Она не испытывала ни наслаждения, ни восторга, ни ослепительной чувственной вспышки – ничего, о чем читала во всех книгах, где описывалось вот это соединенье, соитие мужчины и женщины, полюбивших друг друга. Соитие это должно было стать самым сильным, самым главным моментом близости, но так ли это, Глаша не понимала. Она чувствовала только, что соединение их тел – это как-то… не совсем важно. Может быть, потому, что близость соединилась с болью? Нет, неважна была и боль – вообще ничто физическое не было важно; да-да, именно так.

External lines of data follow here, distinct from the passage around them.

/-- DLY of a header: 7 announces a stamp (R142). -/
def Hdr.dly (h : Hdr) : BitVec 3 := match h.timing with | .after d => BitVec.ofNat 3 d.val | .stamped _ => 7
/-- The stamp word of a header (R142). -/
def Hdr.stamp (h : Hdr) : List Word32 := match h.timing with | .after _ => [] | .stamped s => [s]
/-- The extension words in their order: stamp, typed word, immediate, bound (R143). -/
def Raw.ext (r : Raw) (sh : Shape) : List Word32 :=
  r.h.stamp ++ (if sh.typed then [r.t] else []) ++ (if sh.immed then [r.imm] else []) ++ r.h.bound.toList
/-- The base word, with LEN (R142). -/
def Raw.base (r : Raw) (len : BitVec 2) : Word32 :=
  r.h.dly ++ bit r.h.pbp ++ bit r.h.pbn ++ bit r.h.pap ++ bit r.h.pan ++ len ++ r.opc ++ r.d ++ r.a ++ r.b
/-- The words of an instruction cut into fields (R142, R143). -/
def Raw.words (r : Raw) : List Word32 :=
  match shapeOf r.opc with
  | none => []
  | some sh => r.base (BitVec.ofNat 2 (r.ext sh).length) :: r.ext sh
/-- The words of an instruction; an event has none (R142-R149). -/
def encode (i : Instr) : List Word32 :=
  match i.toRaw with
  | some r => r.words
  | none => []

end Sys2Proof
end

И все же то, что происходило с нею в эту минуту, невозможно было считать ни явлением разума, ни явлением духа. Сознание ее туманилось так, как может оно туманиться только от чего-то телесного. Нет, и не в телесности было дело. А в чем, Глаша не знала.
Она чувствовала, что все ее существо охвачено только что произошедшим с нею, и чувствовала она это именно всем своим существом, и чувство ее было неопределимо по времени – может быть, явилось мгновенно, а может, длилось бесконечно долго.
Его судороги закончились. Он лежал над нею так, словно то ли не мог, то ли не решался сдвинуться с места. Глаша тоже замерла. Она словно внутри скалы оказалась. Но тяжело ей не было: Лазарь опирался о гальку локтями. Теперь ей было уже и не больно, а потому счастье ее было абсолютным. Она оставалась бы внутри этой скалы вечно.
Но он все же приподнялся повыше, сдвинулся в сторону. Лег рядом. Глаша боялась дышать. Она не знала, что будет дальше. Ей вдруг показалось, что он сейчас встанет и молча уйдет. Почему он не поцеловал ее после того, как все закончилось? О чем он думает, лежа рядом с нею на спине и глядя в широкое звездное небо?
– Видно, очень я вас люблю, – вдруг сказал он. – Иначе смог бы не приехать.
Это было первое признание в любви, которое Глаша услышала в жизни. И услышала от единственного мужчины, от которого хотела бы его услышать. Но каким же странным оно оказалось! Что было в его голосе, когда он сказал «люблю», – горечь, тягость? И снова «вы», будто она ему по-прежнему чужая…
– Мне можно «ты», – чуть слышно проговорила Глаша.
Она боялась заплакать.
Наверное, слезы все же мелькнули в ее голосе. Лазарь вдруг вздохнул так, словно что-то взметнулось в нем, и обнял ее, прижал к себе.
– Люблю я тебя, Глашенька! – сказал он.
И как он это сказал!.. У нее дыхание занялось. И как целовал ее потом, твердыми губами скользя по ее губам, щекам, плечам, ладоням, как склонялся над ней, склонял перед нею голову тем мощным и покорным движением, которое так поразило ее, когда он обнял ее впервые… Могучая сила в нем жила, могучая и непонятная, и вся эта сила была отдана сейчас ей, весь он был отдан ей, но кем отдан, чьей еще большей силой – этого ни она не знала, ни он не знал, наверное.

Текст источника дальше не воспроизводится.